WHAT IS BEING ASKED: Each line from the opening of the records that follow to the line with "def drRank (m" needs to be written out exactly. Add nothing.

Items from a data source:
--------------------------------------------------
-- ==== Sys2Proof/Machine/Store.lean ====
section
/-!
DEFINITION. Securing stores: the DRAIN frames of Table 13.2, mirror slots (R312), parity stripes (R313-R315), digests
(R323), and COMMIT and REJECT at the source (R310, R315). Log entry 27 lists what the frames leave open.
-/
namespace Sys2Proof.Machine

/-- Kinds of DRAIN frames (Table 13.2). -/
def dkBegin : Nat := 1
def dkData : Nat := 2
def dkDigest : Nat := 3
def dkEnd : Nat := 4
def dkCommit : Nat := 5
def dkReject : Nat := 6
def dkPair : Nat := 7
def dkPairAck : Nat := 8
def dkRestoreReq : Nat := 9
def dkRestoreData : Nat := 10

/-- Payload of a DRAIN frame. -/
def drainBytes (kind : Nat) (m : DrainMsg) : List Byte :=
  [BitVec.ofNat 8 kind, m.store, m.flags, m.status] ++ toLe 4 m.place.toNat ++ toLe 2 m.offset.toNat ++
  toLe 2 m.count.toNat ++ toLe 4 m.step.toNat ++ m.data

/-- A DRAIN frame from a flit, with its kind. -/
def drainOf (f : Flit) : Nat × DrainMsg :=
  (leAt f.payload 0 1,
   { src := f.hdr.src, tag := f.hdr.tag, store := BitVec.ofNat 8 (leAt f.payload 1 1)
     flags := BitVec.ofNat 8 (leAt f.payload 2 1), status := BitVec.ofNat 8 (leAt f.payload 3 1)
     place := BitVec.ofNat 32 (leAt f.payload 4 4), offset := BitVec.ofNat 16 (leAt f.payload 8 2)
     count := BitVec.ofNat 16 (leAt f.payload 10 2), step := BitVec.ofNat 32 (leAt f.payload 12 4)
     data := f.payload.drop 16 })

/-- A frame of this module. -/
def State.drainMsg (s : State) (tag store flags status place offset step : Nat) (data : List Byte) : DrainMsg :=
  { src := BitVec.ofNat 16 s.addr, tag := BitVec.ofNat 16 tag, store := BitVec.ofNat 8 store
    flags := BitVec.ofNat 8 flags, status := BitVec.ofNat 8 status, place := BitVec.ofNat 32 place
    offset := BitVec.ofNat 16 offset, count := BitVec.ofNat 16 data.length, step := BitVec.ofNat 32 step, data := data }

/-- The flit of a frame. -/
def State.drainFlit (s : State) (dest kind : Nat) (m : DrainMsg) : Flit :=
  s.newFlit ftDrain 5 true dest m.tag.toNat (drainBytes kind m)

/-- FLAGS: sender's rank, P, Q, FULL. -/
def drRank (m : DrainMsg) : Nat := m.flags.toNat % 8
def drP (m : DrainMsg) : Bool := m.flags.getLsbD 3
def drQ (m : DrainMsg) : Bool := m.flags.getLsbD 4
def drFull (m : DrainMsg) : Bool := m.flags.getLsbD 5
/-- The data bytes of a frame. -/
def drData (m : DrainMsg) : List Byte := m.data.take m.count.toNat
/-- A flag of FLAGS. -/
def flagBit (c : Bool) (n : Nat) : Nat := if c then 2 ^ n else 0

/-- The members of a parity group in rank order (R313). -/
def State.pgrp (s : State) (g : Nat) : List Nat := (List.range 8).map (fun j => s.get (HUB_PGRP.ADDR (j % 4)) g (j / 4))
/-- Rank of an address in a parity group. -/
def State.rankIn (s : State) (g addr : Nat) : Option Nat := (s.pgrp g).findIdx? (· == addr)

/-- Granules of a slot of a store, and granules for its digests (R333): a parity store keeps those of two members. -/
def State.slotGranules (s : State) (q : Nat) : Nat :=
  let n := s.get HUB_SEC_STORE0.GRANULES q
  if s.get HUB_SEC_STORE0.KIND q = 2 then 2 * ((n + 7) / 8) else n
def State.digestGranules (s : State) (q : Nat) : Nat :=
  let n := s.get HUB_SEC_STORE0.GRANULES q
  let members := if s.get HUB_SEC_STORE0.KIND q = 2 then 2 else 1
  (8 * members * ((n + 15) / 16) + 65535) / 65536

/-- First byte of a slot of a store. -/
def State.slotKey (s : State) (q slot : Nat) : Nat :=
  (s.get HUB_SEC_STORE0.BASE q + slot * (s.slotGranules q + s.digestGranules q)) * 65536
/-- Committed and incoming slot. -/
def State.committed (s : State) (q : Nat) : Nat := s.get HUB_SEC_STORE1.CUR q
def State.incoming (s : State) (q : Nat) : Nat := 1 - s.get HUB_SEC_STORE1.CUR q

/-- Place k of a mirror slot; the P or Q stripe k of a parity slot. -/
def State.placeKey (s : State) (q slot place : Nat) (isQ : Bool) : Nat :=
  let n := s.get HUB_SEC_STORE0.GRANULES q
  s.slotKey q slot + 65536 *
    (if s.get HUB_SEC_STORE0.KIND q = 2 then place / 8 + (if isQ then (n + 7) / 8 else 0) else place)

/-- Digest of a tile in a slot; `which` is 0 for the member next below in rank, 1 for the one below that (R323). -/
def State.digestKey (s : State) (q slot which tile : Nat) : Nat :=
  s.slotKey q slot + s.slotGranules q * 65536 + 8 * (which * ((s.get HUB_SEC_STORE0.GRANULES q + 15) / 16) + tile)

/-- Multiplication by two in the field of R314. -/
def gfDouble (b : Byte) : Byte := if b.getLsbD 7 then (b <<< 1) ^^^ 0x1D else b <<< 1
/-- Multiplication by g to a power. -/
def gfScale : Nat → Byte → Byte
  | 0, b => b
  | n + 1, b => gfScale n (gfDouble b)

/-- XOR of two byte runs. -/
def xorBytes (a b : List Byte) : List Byte := List.zipWith (· ^^^ ·) a b

/-- Copies n bytes of memory. -/
def State.copyRun (s : State) (src dst n : Nat) : State := s.store dst (s.bytes src n)

/-- Whether a store takes frames of a source (R312, R313). -/
def State.storeTakes (s : State) (q src : Nat) : Bool :=
  match s.get HUB_SEC_STORE0.KIND q with
  | 1 => s.get HUB_SEC_STORE1.SRC q == src
  | 2 => (s.pgrp (s.get HUB_SEC_STORE0.PGRP q)).contains src
  | _ => false

/-- The running work of a store for a step. -/
def State.storeWork (s : State) (q step : Nat) : Option StoreWork :=
  s.hub.stores.find? (fun w => w.store == q && w.step == step)

/-- Records the running work of a store. -/
def State.putWork (s : State) (w : StoreWork) : State :=
  s.modHub (fun h => { h with stores := h.stores.filter (fun x => x.store != w.store) ++ [w] })

/-- The final drain that a frame of a holder answers: region and entry (R310). -/
def State.drainFor (s : State) (m : DrainMsg) : Option (Rgn × Entry) :=
  allRegions.findSome? (fun r =>
    if s.regionOfTag r m.tag.toNat then
      (s.regions[r].cmds.find? (fun e =>
        e.issued && e.cmd.op == 0x74 &&
        (match e.work with | .drain hs => hs.contains m.src.toNat | _ => false) &&
        s.get SE_SEC0.PLACE (stackOf r e.eng) (bitsAt e.cmd.w4 0 6) == m.place.toNat &&
        s.get RGN_SEC_TGT.STORE r (bitsAt e.cmd.w4 9 4) == m.store.toNat &&
        s.get SE_BUF1.STEP (stackOf r e.eng) (bitsAt e.cmd.w4 0 6) == m.step.toNat)).map (fun e => (r, e))
    else none)

/-- COMMIT at the source (R310): one holder fewer to wait for. -/
def State.drainCommit (s : State) (m : DrainMsg) : State :=
  match s.drainFor m with
  | some (r, e) => match e.work with
    | .drain hs => s.putEntry r { e with work := .drain (hs.filter (fun a => a != m.src.toNat)) }
    | _ => s
  | none => s

/-- REJECT at the source (R315): the final drain is reported failed at its commit. -/
def State.drainReject (s : State) (m : DrainMsg) : State :=
  match s.drainFor m with
  | some (r, e) => s.putEntry r { e with failed := true, posts := [], work := .none }
  | none => s

/-- Answers a source: locally when it is this module. -/
def State.storeReply (s : State) (r : Rgn) (kind : Nat) (dest tag q place step status : Nat) : State :=
  let m := s.drainMsg tag q 0 status place 0 step []
  if dest = s.addr then (if kind = dkCommit then s.drainCommit m else s.drainReject m)
  else s.send r (s.drainFlit dest kind m)

/-- Answers every END of a generation that has come. -/
def State.replyEnds (s : State) (r : Rgn) (kind status tag : Nat) (w : StoreWork) : State :=
  w.ends.foldl (fun s e => s.storeReply r kind e.1 tag w.store e.2.1 w.step status) s

/-- Starts a generation in the incoming slot; parity stripes start at zero, or from the committed stripes (R315). -/
def State.beginWork (s : State) (q step : Nat) (full : Bool) : State × StoreWork :=
  let s := s.put HUB_SEC_STORE1.WORKING 1 q
  let n := s.slotGranules q * 65536
  let s := if s.get HUB_SEC_STORE0.KIND q = 2 then
      (if full then s.zeroFill (s.slotKey q (s.incoming q)) (s.slotKey q (s.incoming q) + n)
       else s.copyRun (s.slotKey q (s.committed q)) (s.slotKey q (s.incoming q)) n)
    else s
  (s, { store := q, step := step, full := full, mixed := false, begun := [], ends := [], received := [], digests := [] })

/-- BEGIN (R312, R315): another step restarts the incoming slot; a dirty form first copies the committed places of the
pair; a second form in a parity generation rejects it. -/
def State.storeBegin (s : State) (r : Rgn) (m : DrainMsg) : State :=
  let q := m.store.toNat
  let parity := s.get HUB_SEC_STORE0.KIND q == 2
  if !s.storeTakes q m.src.toNat then s
  else
    let n := leAt m.data 0 4
    let t := match s.storeWork q m.step.toNat with
      | some w => (s, w)
      | none => s.beginWork q m.step.toNat (drFull m)
    let s := t.1
    let w := t.2
    let p := m.place.toNat
    let s := if !parity && !drFull m then
        s.copyRun (s.placeKey q (s.committed q) p false) (s.placeKey q (s.incoming q) p false) (n * 65536)
      else s
    let clash := parity && w.full != drFull m && !w.mixed
    let w := { w with
      mixed := w.mixed || clash
      begun := w.begun.filter (fun b => !(b.1 == m.src.toNat && b.2.1 == p)) ++ [(m.src.toNat, p, n)]
      ends := w.ends.filter (fun e => !(e.1 == m.src.toNat && e.2.1 == p))
      received := w.received.filter (fun x => !(x.1 / 4 / 2 ^ 20 == m.src.toNat && decide (p ≤ x.1 / 4 % 2 ^ 20) &&
        decide (x.1 / 4 % 2 ^ 20 < p + n))) }
    let s := s.putWork w
    if clash then (s.bump HUB_SEC_ERR.REJECT 1).replyEnds r dkReject 4 m.tag.toNat w else s

/-- DATA (R312, R315): bytes of a mirror granule, or a contribution to a P or a Q stripe. -/
def State.storeData (s : State) (m : DrainMsg) : State :=
  let q := m.store.toNat
  let p := m.place.toNat
  let o := m.offset.toNat
  match s.storeWork q m.step.toNat with
  | none => s
  | some w =>
    if !s.storeTakes q m.src.toNat || w.mixed || s.get HUB_SEC_STORE0.GRANULES q ≤ p || 65536 < o + m.count.toNat then s
    else
      let parity := s.get HUB_SEC_STORE0.KIND q == 2
      let id := (m.src.toNat * 2 ^ 20 + p) * 4 + (if drP m then 1 else if drQ m then 2 else 0)
      let w := { w with received := kset w.received id (kget w.received id 0 + m.count.toNat) }
      let s := s.putWork w
      let key (isQ : Bool) : Nat := s.placeKey q (s.incoming q) p isQ + o
      let add (s : State) (isQ : Bool) : State :=
        let x := if isQ then (drData m).map (gfScale (drRank m)) else drData m
        s.store (key isQ) (xorBytes (s.bytes (key isQ) x.length) x)
      if !parity then s.store (key false) (drData m)
      else if drP m then add s false
      else if drQ m then add s true
      else s

/-- DIGEST (R323): digests of tiles PLACE and on go into the incoming slot. -/
def State.storeDigest (s : State) (m : DrainMsg) : State :=
  let q := m.store.toNat
  match s.storeWork q m.step.toNat with
  | none => s
  | some w =>
    if !s.storeTakes q m.src.toNat then s
    else
      let which := if s.get HUB_SEC_STORE0.KIND q = 2 then
          (((s.rankIn (s.get HUB_SEC_STORE0.PGRP q) s.addr).getD 0 + 8 - drRank m) % 8 + 7) % 8 % 2
        else 0
      let n := m.count.toNat / 8
      let s := s.store (s.digestKey q (s.incoming q) which m.place.toNat) (m.data.take (8 * n))
      s.putWork { w with digests := w.digests.filter (fun d => !(d.1 == m.src.toNat && decide (m.place.toNat ≤ d.2) &&
          decide (d.2 < m.place.toNat + n))) ++ (List.range n).map (fun i => (m.src.toNat, m.place.toNat + i)) }

/-- Whether an END has every granule and digest that it announces. -/
def StoreWork.endMet (w : StoreWork) (announced : Nat) (e : Nat × Nat × Nat × Nat) : Bool :=
  let n := ((w.begun.find? (fun b => b.1 == e.1 && b.2.1 == e.2.1)).map (·.2.2)).getD 0
  (w.received.filter (fun x => x.2 == 65536 && x.1 / 4 / 2 ^ 20 == e.1 && decide (e.2.1 ≤ x.1 / 4 % 2 ^ 20) &&
    decide (x.1 / 4 % 2 ^ 20 < e.2.1 + n))).length == announced &&
  decide (e.2.2.2 ≤ (w.digests.filter (fun d => d.1 == e.1 && decide (e.2.1 / 16 ≤ d.2) &&
    decide (d.2 < e.2.1 / 16 + (n + 15) / 16))).length)

/-- END (R312, R315): the store commits once END has come from every one of its pairs, of all eight members for parity,
with everything announced; a mixed generation draws REJECT. -/
def State.storeEnd (s : State) (r : Rgn) (m : DrainMsg) : State :=
  let q := m.store.toNat
  match s.storeWork q m.step.toNat with
  | none => s
  | some w =>
    if !s.storeTakes q m.src.toNat then s
    else if w.mixed then s.storeReply r dkReject m.src.toNat m.tag.toNat q m.place.toNat w.step 4
    else
      let e := (m.src.toNat, m.place.toNat, leAt m.data 0 4, leAt m.data 4 4)
      let w := { w with ends := w.ends.filter (fun x => !(x.1 == e.1 && x.2.1 == e.2.1)) ++ [e] }
      let want := (s.get HUB_SEC_STORE0.PAIRS q + 1) * (if s.get HUB_SEC_STORE0.KIND q = 2 then 8 else 1)
      if w.ends.length == want && w.ends.all (fun e => w.endMet e.2.2.1 e) then
        let s := (s.put HUB_SEC_STORE1.CUR (s.incoming q) q).put HUB_SEC_STORE1.STEP w.step q
        let s := (s.put HUB_SEC_STORE1.VALID 1 q).put HUB_SEC_STORE1.WORKING 0 q
        let s := s.modHub (fun h => { h with stores := h.stores.filter (fun x => x.store != q) })
        s.replyEnds r dkCommit 0 m.tag.toNat w
      else s.putWork w

/-- Runs a frame unless its tag has been torn down (R302). -/
def State.unlessTorn (s : State) (m : DrainMsg) (f : State → State) : State :=
  if s.torn m.tag.toNat then s.discardTorn m.tag.toNat else f s

/-- A DRAIN frame arrives on a link as a command of its own (R246, R302). -/
def State.drainRow (s : State) (l : Lnk) (m : DrainMsg) (f : State → State) : State := s.started l (·.unlessTorn m f)

/-- BEGIN. -/
def execBegin (l : Lnk) (m : DrainMsg) (s : State) : Host.Outcome State Fault Refusal :=
  .next (s.drainRow l m (·.storeBegin (linkRegion l) m))

/-- DATA. -/
def execData (l : Lnk) (m : DrainMsg) (s : State) : Host.Outcome State Fault Refusal :=
  .next (s.drainRow l m (·.storeData m))

/-- END_FRAME. -/
def execEndFrame (l : Lnk) (m : DrainMsg) (s : State) : Host.Outcome State Fault Refusal :=
  .next (s.drainRow l m (·.storeEnd (linkRegion l) m))

/-- COMMIT. -/
def execCommit (l : Lnk) (m : DrainMsg) (s : State) : Host.Outcome State Fault Refusal :=
  .next (s.drainRow l m (·.drainCommit m))

/-- REJECT. -/
def execReject (l : Lnk) (m : DrainMsg) (s : State) : Host.Outcome State Fault Refusal :=
  .next (s.drainRow l m (·.drainReject m))

end Sys2Proof.Machine
end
--------------------------------------------------
RESPONSE TO THE EXERCISE:
-- ==== Sys2Proof/Machine/Store.lean ====
section
/-!
DEFINITION. Securing stores: the DRAIN frames of Table 13.2, mirror slots (R312), parity stripes (R313-R315), digests
(R323), and COMMIT and REJECT at the source (R310, R315). Log entry 27 lists what the frames leave open.
-/
namespace Sys2Proof.Machine

/-- Kinds of DRAIN frames (Table 13.2). -/
def dkBegin : Nat := 1
def dkData : Nat := 2
def dkDigest : Nat := 3
def dkEnd : Nat := 4
def dkCommit : Nat := 5
def dkReject : Nat := 6
def dkPair : Nat := 7
def dkPairAck : Nat := 8
def dkRestoreReq : Nat := 9
def dkRestoreData : Nat := 10

/-- Payload of a DRAIN frame. -/
def drainBytes (kind : Nat) (m : DrainMsg) : List Byte :=
  [BitVec.ofNat 8 kind, m.store, m.flags, m.status] ++ toLe 4 m.place.toNat ++ toLe 2 m.offset.toNat ++
  toLe 2 m.count.toNat ++ toLe 4 m.step.toNat ++ m.data

/-- A DRAIN frame from a flit, with its kind. -/
def drainOf (f : Flit) : Nat × DrainMsg :=
  (leAt f.payload 0 1,
   { src := f.hdr.src, tag := f.hdr.tag, store := BitVec.ofNat 8 (leAt f.payload 1 1)
     flags := BitVec.ofNat 8 (leAt f.payload 2 1), status := BitVec.ofNat 8 (leAt f.payload 3 1)
     place := BitVec.ofNat 32 (leAt f.payload 4 4), offset := BitVec.ofNat 16 (leAt f.payload 8 2)
     count := BitVec.ofNat 16 (leAt f.payload 10 2), step := BitVec.ofNat 32 (leAt f.payload 12 4)
     data := f.payload.drop 16 })

/-- A frame of this module. -/
def State.drainMsg (s : State) (tag store flags status place offset step : Nat) (data : List Byte) : DrainMsg :=
  { src := BitVec.ofNat 16 s.addr, tag := BitVec.ofNat 16 tag, store := BitVec.ofNat 8 store
    flags := BitVec.ofNat 8 flags, status := BitVec.ofNat 8 status, place := BitVec.ofNat 32 place
    offset := BitVec.ofNat 16 offset, count := BitVec.ofNat 16 data.length, step := BitVec.ofNat 32 step, data := data }

/-- The flit of a frame. -/
def State.drainFlit (s : State) (dest kind : Nat) (m : DrainMsg) : Flit :=
  s.newFlit ftDrain 5 true dest m.tag.toNat (drainBytes kind m)

/-- FLAGS: sender's rank, P, Q, FULL. -/
def drRank (m : DrainMsg) : Nat := m.flags.toNat % 8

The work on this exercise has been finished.